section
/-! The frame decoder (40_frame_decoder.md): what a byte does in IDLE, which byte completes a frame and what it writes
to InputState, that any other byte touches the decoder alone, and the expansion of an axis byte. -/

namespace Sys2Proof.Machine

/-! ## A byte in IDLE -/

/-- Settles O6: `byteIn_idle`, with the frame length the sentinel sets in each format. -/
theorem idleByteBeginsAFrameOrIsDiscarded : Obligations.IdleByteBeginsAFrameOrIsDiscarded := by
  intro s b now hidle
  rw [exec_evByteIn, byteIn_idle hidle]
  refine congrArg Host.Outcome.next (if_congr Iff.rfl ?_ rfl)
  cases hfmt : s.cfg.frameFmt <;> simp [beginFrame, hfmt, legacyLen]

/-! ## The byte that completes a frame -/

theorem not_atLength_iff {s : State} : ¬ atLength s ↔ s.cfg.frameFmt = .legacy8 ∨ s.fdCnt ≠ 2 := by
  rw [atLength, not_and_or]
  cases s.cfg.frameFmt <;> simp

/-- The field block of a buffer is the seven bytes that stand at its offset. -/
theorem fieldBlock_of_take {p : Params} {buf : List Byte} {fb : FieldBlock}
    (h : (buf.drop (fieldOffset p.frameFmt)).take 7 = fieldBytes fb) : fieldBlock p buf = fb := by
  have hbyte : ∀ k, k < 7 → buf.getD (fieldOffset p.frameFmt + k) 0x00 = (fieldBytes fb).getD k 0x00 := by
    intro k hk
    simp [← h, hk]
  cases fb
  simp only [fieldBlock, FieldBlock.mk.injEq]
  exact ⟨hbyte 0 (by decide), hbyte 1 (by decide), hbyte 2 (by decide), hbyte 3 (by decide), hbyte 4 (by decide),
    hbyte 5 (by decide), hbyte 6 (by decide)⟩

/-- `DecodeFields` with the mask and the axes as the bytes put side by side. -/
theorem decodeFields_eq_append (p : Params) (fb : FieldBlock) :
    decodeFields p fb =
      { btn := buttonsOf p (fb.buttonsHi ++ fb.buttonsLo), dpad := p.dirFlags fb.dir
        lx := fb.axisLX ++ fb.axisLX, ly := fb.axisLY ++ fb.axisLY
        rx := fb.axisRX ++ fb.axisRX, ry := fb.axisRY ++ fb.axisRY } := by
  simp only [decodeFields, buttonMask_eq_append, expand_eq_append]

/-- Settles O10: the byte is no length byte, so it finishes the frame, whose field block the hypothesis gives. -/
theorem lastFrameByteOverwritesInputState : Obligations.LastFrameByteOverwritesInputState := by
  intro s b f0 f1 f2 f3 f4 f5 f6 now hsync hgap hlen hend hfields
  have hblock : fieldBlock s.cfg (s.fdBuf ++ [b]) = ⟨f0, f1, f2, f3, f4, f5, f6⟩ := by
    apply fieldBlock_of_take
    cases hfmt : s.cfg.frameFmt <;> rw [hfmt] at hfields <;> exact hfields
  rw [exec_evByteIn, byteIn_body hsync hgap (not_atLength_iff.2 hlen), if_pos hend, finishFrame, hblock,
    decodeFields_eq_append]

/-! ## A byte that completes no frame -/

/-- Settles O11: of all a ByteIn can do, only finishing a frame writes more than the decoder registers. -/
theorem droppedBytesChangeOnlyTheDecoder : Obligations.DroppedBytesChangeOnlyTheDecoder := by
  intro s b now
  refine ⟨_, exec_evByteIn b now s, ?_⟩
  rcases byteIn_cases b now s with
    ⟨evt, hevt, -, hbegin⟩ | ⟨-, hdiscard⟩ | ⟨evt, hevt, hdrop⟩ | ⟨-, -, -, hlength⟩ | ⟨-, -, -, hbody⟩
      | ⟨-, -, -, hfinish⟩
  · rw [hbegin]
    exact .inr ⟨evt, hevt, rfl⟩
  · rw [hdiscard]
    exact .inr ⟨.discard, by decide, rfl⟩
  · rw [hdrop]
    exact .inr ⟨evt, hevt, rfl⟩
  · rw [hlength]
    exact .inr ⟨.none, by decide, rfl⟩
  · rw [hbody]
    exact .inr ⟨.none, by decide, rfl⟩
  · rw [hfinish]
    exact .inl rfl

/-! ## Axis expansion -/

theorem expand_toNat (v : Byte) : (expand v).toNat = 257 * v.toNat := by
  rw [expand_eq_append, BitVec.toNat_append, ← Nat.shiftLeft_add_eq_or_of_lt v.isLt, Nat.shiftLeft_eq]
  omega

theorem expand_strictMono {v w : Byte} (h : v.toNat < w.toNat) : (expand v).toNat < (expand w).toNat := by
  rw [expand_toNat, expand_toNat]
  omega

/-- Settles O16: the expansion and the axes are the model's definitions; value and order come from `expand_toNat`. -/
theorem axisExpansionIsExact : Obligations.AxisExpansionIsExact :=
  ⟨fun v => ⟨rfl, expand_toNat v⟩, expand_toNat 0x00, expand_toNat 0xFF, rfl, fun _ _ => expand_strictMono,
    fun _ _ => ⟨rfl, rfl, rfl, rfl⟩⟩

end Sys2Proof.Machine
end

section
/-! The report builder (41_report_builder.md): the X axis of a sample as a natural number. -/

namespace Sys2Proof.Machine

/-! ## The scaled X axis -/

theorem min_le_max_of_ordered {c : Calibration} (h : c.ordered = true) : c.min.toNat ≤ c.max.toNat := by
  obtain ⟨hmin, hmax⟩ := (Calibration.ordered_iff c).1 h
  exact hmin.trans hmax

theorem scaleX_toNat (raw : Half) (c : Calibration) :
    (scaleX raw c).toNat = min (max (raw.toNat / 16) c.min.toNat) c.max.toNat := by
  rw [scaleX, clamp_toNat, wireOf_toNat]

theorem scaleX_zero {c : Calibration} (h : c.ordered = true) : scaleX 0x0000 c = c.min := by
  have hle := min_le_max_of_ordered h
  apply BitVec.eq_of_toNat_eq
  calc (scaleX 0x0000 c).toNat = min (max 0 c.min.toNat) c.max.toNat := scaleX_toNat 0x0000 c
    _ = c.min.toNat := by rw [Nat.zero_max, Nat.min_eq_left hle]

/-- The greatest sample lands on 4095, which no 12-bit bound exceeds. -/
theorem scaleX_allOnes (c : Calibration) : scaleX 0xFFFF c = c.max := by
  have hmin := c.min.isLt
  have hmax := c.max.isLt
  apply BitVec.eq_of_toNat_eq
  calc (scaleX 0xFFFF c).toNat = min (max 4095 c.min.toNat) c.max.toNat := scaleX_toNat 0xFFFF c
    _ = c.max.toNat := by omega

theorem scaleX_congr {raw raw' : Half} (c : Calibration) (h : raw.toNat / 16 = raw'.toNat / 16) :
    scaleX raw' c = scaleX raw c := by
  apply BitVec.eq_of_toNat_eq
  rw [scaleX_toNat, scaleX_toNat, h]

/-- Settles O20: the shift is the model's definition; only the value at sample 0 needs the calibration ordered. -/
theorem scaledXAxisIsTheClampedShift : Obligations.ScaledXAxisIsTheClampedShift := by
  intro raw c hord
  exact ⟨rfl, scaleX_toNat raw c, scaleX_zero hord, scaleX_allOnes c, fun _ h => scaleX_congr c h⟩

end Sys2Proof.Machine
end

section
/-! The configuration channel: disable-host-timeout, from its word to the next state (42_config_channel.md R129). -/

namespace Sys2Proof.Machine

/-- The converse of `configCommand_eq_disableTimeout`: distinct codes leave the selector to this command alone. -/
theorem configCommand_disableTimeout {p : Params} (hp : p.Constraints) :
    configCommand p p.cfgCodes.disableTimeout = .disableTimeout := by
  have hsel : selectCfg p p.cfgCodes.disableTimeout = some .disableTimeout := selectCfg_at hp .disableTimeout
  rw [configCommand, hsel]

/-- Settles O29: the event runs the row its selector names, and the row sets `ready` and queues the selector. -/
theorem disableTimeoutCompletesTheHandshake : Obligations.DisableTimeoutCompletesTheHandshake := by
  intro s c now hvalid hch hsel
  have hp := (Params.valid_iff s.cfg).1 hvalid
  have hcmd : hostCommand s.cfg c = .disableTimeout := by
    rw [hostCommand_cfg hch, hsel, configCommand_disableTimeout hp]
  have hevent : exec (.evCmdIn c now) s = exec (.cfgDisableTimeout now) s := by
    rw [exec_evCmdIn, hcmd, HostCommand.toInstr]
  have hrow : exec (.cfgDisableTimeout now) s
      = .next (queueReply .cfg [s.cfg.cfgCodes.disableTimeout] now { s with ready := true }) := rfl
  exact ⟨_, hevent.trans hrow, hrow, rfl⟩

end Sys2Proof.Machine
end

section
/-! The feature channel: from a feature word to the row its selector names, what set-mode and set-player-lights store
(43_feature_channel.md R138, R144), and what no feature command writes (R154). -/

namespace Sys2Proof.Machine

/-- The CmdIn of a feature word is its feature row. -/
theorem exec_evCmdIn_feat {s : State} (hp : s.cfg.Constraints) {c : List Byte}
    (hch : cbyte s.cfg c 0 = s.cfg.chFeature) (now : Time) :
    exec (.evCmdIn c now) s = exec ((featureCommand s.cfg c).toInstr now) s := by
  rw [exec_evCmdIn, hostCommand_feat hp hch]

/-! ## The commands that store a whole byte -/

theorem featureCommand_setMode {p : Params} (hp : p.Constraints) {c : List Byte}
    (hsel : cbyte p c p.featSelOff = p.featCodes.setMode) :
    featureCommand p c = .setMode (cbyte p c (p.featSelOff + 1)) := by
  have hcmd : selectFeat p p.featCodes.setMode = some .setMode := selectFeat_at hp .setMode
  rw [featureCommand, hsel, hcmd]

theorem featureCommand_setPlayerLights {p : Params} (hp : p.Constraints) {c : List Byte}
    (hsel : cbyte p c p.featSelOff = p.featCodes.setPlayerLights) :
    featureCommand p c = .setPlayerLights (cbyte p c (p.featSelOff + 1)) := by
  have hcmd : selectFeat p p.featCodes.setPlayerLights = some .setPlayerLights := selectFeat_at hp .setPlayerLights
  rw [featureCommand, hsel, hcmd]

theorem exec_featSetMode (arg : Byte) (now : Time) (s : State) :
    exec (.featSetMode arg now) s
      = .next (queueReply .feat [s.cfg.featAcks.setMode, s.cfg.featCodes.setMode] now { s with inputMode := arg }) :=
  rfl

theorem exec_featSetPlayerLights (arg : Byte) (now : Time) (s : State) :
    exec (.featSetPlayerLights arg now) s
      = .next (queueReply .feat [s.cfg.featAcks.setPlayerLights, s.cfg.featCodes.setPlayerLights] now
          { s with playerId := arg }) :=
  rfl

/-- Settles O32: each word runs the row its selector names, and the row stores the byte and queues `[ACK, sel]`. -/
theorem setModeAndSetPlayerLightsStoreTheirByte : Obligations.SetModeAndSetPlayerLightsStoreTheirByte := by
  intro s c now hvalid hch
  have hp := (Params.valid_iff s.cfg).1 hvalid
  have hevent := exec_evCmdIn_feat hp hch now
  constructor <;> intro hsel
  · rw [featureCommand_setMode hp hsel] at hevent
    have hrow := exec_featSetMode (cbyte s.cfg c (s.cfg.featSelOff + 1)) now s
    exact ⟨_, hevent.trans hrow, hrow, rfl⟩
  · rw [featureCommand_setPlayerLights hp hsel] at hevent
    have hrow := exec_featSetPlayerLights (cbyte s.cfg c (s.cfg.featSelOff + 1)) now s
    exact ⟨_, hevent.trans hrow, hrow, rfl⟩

☆ ☆ ☆ ☆ ☆

## Task
Going over every line of the entries, tally those containing the string "queueReply" and report only the figure.

## Answer to this problem
3